Dominique Locher: Lorsque j’ai commencé, 10% de la population suisse avait accès à Internet et en moyenne, les utilisateurs envoyaient un e-mail par semaine. Netscape était le navigateur que tout le monde employait, AltaVista, le moteur de recherche le plus utilisé et les connexions se faisaient avec des modems 56 bits. Etait-ce trop tôt? Si on attend qu’une tendance se confirme pour se lancer, on va rater une opportunité. Un entrepreneur flirte toujours avec ce risque d’arriver trop tôt. Mais il faut être tôt pour être à l’heure. Dans ce cas, c’est une utopie qui est devenue réalité et, pour moi, une expérience extraordinaire. Avec des moments de doutes et de chance aussi: en 2002, nous avons dû chercher des investisseurs en urgence et l’entreprise n’est devenue bénéficiaire qu’en 2006.

- Qu’est-ce qui a changé depuis le lancement du site?

- Tout, à l’exception de notre ambition d’être le supermarché préféré des Suisses. La technologie a évolué: Internet est devenu fiable, bon marché et rapide. Les clients sont devenus beaucoup plus exigeants. Avant, comme tout était nouveau, ils étaient plus indulgents, on pouvait se permettre des erreurs et on en a fait! Aujourd’hui le client ne pardonne plus.

- Presque vingt ans plus tard, LeShop.ch se trouve dans un marché qui va accueillir le leader mondial d’e-commerce avec Amazon Fresh, qui livre de la nourriture à domicile, en Suisse. Est-ce un danger?

- Dans un premier temps, nous avons vingt ans d’avance sur eux dans la connaissance du marché, donc non. Ensuite, plus on est nombreux, plus on s’amuse. Je n’ai pas peur d’eux, j’ai un grand respect pour leur travail extraordinaire. C’est une grande machine de vente, obsédée par le client avant la rentabilité, contrairement aux distributeurs classiques, qui font tous cette erreur. Amazon s’est lancé dans plusieurs marchés et s’attaque maintenant au plus grand d’entre eux, la nourriture, avec également le rachat des supermarchés Whole Foods aux Etats-Unis.

- Le plus grand, mais le moins concerné par les ventes sur Internet, du moins pour l’instant…

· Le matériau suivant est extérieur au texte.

/-- The operands of a fill: format, algebra table if AE = 1, and whether the side is left. -/
structure FillOp where
  mf : BitVec 5
  alg : Option (BitVec 640)
  left : Bool

/-- The operands of an MFILL word under a table. -/
def fillOpOf (i : Instr) (alg : BitVec 640) : FillOp :=
  match i with
  | .mfill _ _ m e _ sd => ⟨m, if e == 1 then some alg else none, sd == 1⟩
  | _ => ⟨0, none, false⟩

namespace FillOp

/-- Component count n of the fill. -/
def comps (o : FillOp) : Nat :=
  match o.alg with
  | some t => Alg.n t
  | none => 1

/-- The checks of R150 and R341 on a card. -/
def cardOk (o : FillOp) (c : FillCard) : Bool :=
  decide (1 ≤ c.k) && decide (c.k ≤ 98304) && decide (1 ≤ c.n) && decide (c.n * o.comps ≤ 192) &&
  (if o.mf == 0x11 then c.k % 256 == 0 && decide (2 ≤ c.planes) && decide (c.planes ≤ 8) else c.planes == 0) &&
  (if o.mf == 0x10 then decide (c.cbook ≤ 7) else c.cbook == 0) &&
  decide (c.flags ≤ 1) && c.rest == 0 && !(c.zero != 0 && c.scale == 0) && !(c.scale != 0 && o.alg.isSome) &&
  !(c.flags == 1 && o.alg.isNone)

/-- AE = 1 takes .e4m3, .e5m2 or .bf16 (R341). -/
def fmtOk (o : FillOp) : Bool := o.alg.isNone || o.mf == 0x08 || o.mf == 0x09 || o.mf == 0x0A

/-- Bytes of one source unit, and of one column. -/
def unit (o : FillOp) : Nat := if o.mf == 0x0A then 2 else 1
def colBytes (o : FillOp) (c : FillCard) : Nat :=
  if o.mf == 0x0F || o.mf == 0x10 then ceilDiv c.k 2 else c.k * o.comps * o.unit

/-- Data rows, K groups and scale rows (R148). -/
def dataRows (o : FillOp) (c : FillCard) : Nat := ceilDiv (c.k * o.comps) (kRowOf o.mf)
def groups (c : FillCard) : Nat := ceilDiv c.k 128
def scaleRows (c : FillCard) : Nat := if c.scale = 0 then 0 else ceilDiv (groups c) 16

end FillOp

/-- Every source address of a fill in order, with its width and its fault record (R153): each column's data, then its scales and zero points. -/
def fillSources (o : FillOp) (c : FillCard) : List (Word × Nat × (Trap → Trap)) :=
  let nb := o.colBytes c
  let data := (List.range c.n).flatMap fun col => (List.range (nb / o.unit)).map fun j =>
    (c.baddr + BitVec.ofNat 64 col * c.cstride + BitVec.ofNat 64 (j * o.unit), o.unit, wholeRecord 1 (nb - j * o.unit) 8)
  let arr (base : Word) := (List.range c.n).flatMap fun col => (List.range (FillOp.groups c)).map fun g =>
    (base + BitVec.ofNat 64 g * c.sstride + BitVec.ofNat 64 (4 * col), 4, fun t : Trap =>
      { wholeRecord 0 (FillOp.groups c - g) 32 t with sfstride := c.sstride })
  data ++ (if c.scale = 0 then [] else arr c.scale) ++ (if c.zero = 0 then [] else arr c.zero)

/-- What a range [lo, hi) of addresses has in a window [a, b) whose byte a is byte at_ of a space. -/
def windowPart (lo hi a b space at_ : Nat) : List Foot :=
  if max lo a < min hi b then [⟨space, max lo a - a + at_, min hi b - a + at_⟩] else []

/-- The pieces of the len bytes from va on (R188): stash bytes by core and physical offset, the others by virtual address. -/
def footOf (cx : Ctx) (va : Word) (len : Nat) : List Foot :=
  let cl := 0xFD * 2 ^ 56
  let lc := 0xFE * 2 ^ 56
  let parts (lo hi : Nat) : List Foot :=
    windowPart lo hi lc (lc + 2 ^ 20) (1 + cx.lcore) cx.stashBase ++
      ((List.range 4).flatMap fun k => windowPart lo hi (cl + k * 2 ^ 20) (cl + (k + 1) * 2 ^ 20) (1 + 4 * clusterOf cx.lcore + k) 0) ++
      windowPart lo hi 0 cl 0 0 ++ windowPart lo hi (cl + 2 ^ 22) lc 0 (cl + 2 ^ 22) ++ windowPart lo hi (lc + 2 ^ 20) (2 ^ 64) 0 (lc + 2 ^ 20)
  if len ≤ 2 ^ 64 then parts va.toNat (va.toNat + len) ++ parts 0 (va.toNat + len - 2 ^ 64) else parts 0 (2 ^ 64)

/-- The bounding range of n pieces of len bytes, one every stride bytes from a base. -/
def strideFoot (cx : Ctx) (base : Word) (stride : Int) (n len : Nat) : List Foot :=
  let last := ((n : Int) - 1) * stride
  footOf cx (base + BitVec.ofInt 64 (min 0 last)) ((max 0 last - min 0 last).toNat + len)

/-- The read footprint of a fill (R188). -/
def fillReads (cx : Ctx) (o : FillOp) (c : FillCard) : List Foot :=
  let arr (base : Word) := if base = 0 then [] else strideFoot cx base c.sstride.toInt (FillOp.groups c) (4 * c.n)
  strideFoot cx c.baddr c.cstride.toInt c.n (o.colBytes c) ++ arr c.scale ++ arr c.zero

def emptyCard : Card := ⟨0, 0, 0, [], [], [], 0, false, 0, 0, 0, 0, []⟩

/-- Panels of a core that keep all their rows when a range is written. -/
def keepPanels (ps : List Panel) (row len : Nat) : List Panel := ps.filter fun p => !rowsMeet p.row p.len row len

/-- Fill records that keep all their rows; at most 16, the oldest dropped first (R161). -/
def addRecord (fs : List FillRec) (r : FillRec) : List FillRec :=
  let kept := fs.filter fun f => !rowsMeet (handleRow f.handle) (handleLen f.handle) (handleRow r.handle) (handleLen r.handle)
  let l := kept ++ [r]
  l.drop (l.length - Config.fillLimit)

/-- The panel that a fill makes, nothing of it read. -/
def newPanel (task : Word) (r : FillRec) : Panel :=
  let o := fillOpOf r.instr r.alg
  let c := FillCard.parse r.card
  { id := r.panel, task := task, row := handleRow r.handle, len := handleLen r.handle, mf := o.mf, kRow := kRowOf o.mf, dataRows := o.dataRows c,
    scaled := c.scale != 0, cells := [], scales := [], zeros := [], ready := 0, made := r }

/-- The steps that follow once a fill has read its source: each of its rows is written, and its job completes. -/
def fillSteps (core : Nat) (r : FillRec) : List Instr := List.replicate (handleLen r.handle) (.fillRowWrite core) ++ [.jobComplete core]

/-- Tags the rows of a fill, makes its record and hands its job to the scheduler (R151, R341). The record's panel is a new one. src: the lines of its
source. -/
def startFill (s : State) (r0 : FillRec) (src : List Nat) : State :=
  let id := s.pkg.idCtr
  let r := { r0 with panel := id, written := false, lines := [], poisoned := false }
  let pn := newPanel s.ct.task.taskid r
  let job : Job :=
    { id := id, engine := .fill id, tag := 0, task := s.ct.task.taskid, ctno := s.ct.ctno, card := emptyCard, troot := s.ct.sup.troot,
      stashBase := s.ct.task.stashBase, stashLen := s.ct.task.stashLen, launch := s.ct.task.launch, level := s.ct.level,
      reads := fillReads s.ctx (fillOpOf r.instr r.alg) (FillCard.parse r.card), writes := [⟨1000, pn.row, pn.row + pn.len⟩], state := .ready 0,
      err := none, fill := some r, src := src }
  let s1 := s.onPkg fun p => { p with idCtr := p.idCtr + 1 }
  let s2 := s1.onCore s.ct.lcore fun k => { k with panels := keepPanels k.panels pn.row pn.len ++ [pn], jobs := k.jobs ++ [job] }
  let s3 := s2.onMx fun m => { m with fills := addRecord m.fills r }
  s3.push [.jobStart s.ct.lcore]

/-- A FENCE .vv that came while an MFILL waited holds later vector accesses for the source reads of its job (R202, R318). -/
def markFill (s : State) (id : Nat) : State := s.onOrd fun o => { o with vvJobs := o.vvJobs ++ o.vvNow.map fun m => (id, m.1) }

- C’est vrai. Dans l’électronique, 25% des produits vendus le sont en ligne. Cette proportion atteint 17-18% dans le textile en Suisse. La majorité des transactions concernant les voyages se font en ligne. Mais, dans la nourriture, nous sommes encore à l’aube d’une explosion. En Suisse, seul 1,9% des ventes se font sur Internet. L’Angleterre représente le marché le plus développé dans ce domaine avec 6%, suivie de la France avec 4,5%. Derrière, l’Allemagne, l’Italie, l’Autriche ou l’Espagne voient moins de 1% des ventes de nourriture réalisées en ligne. Dans le monde, c’est la Corée du Sud qui détient le record, avec 13% des achats en ligne.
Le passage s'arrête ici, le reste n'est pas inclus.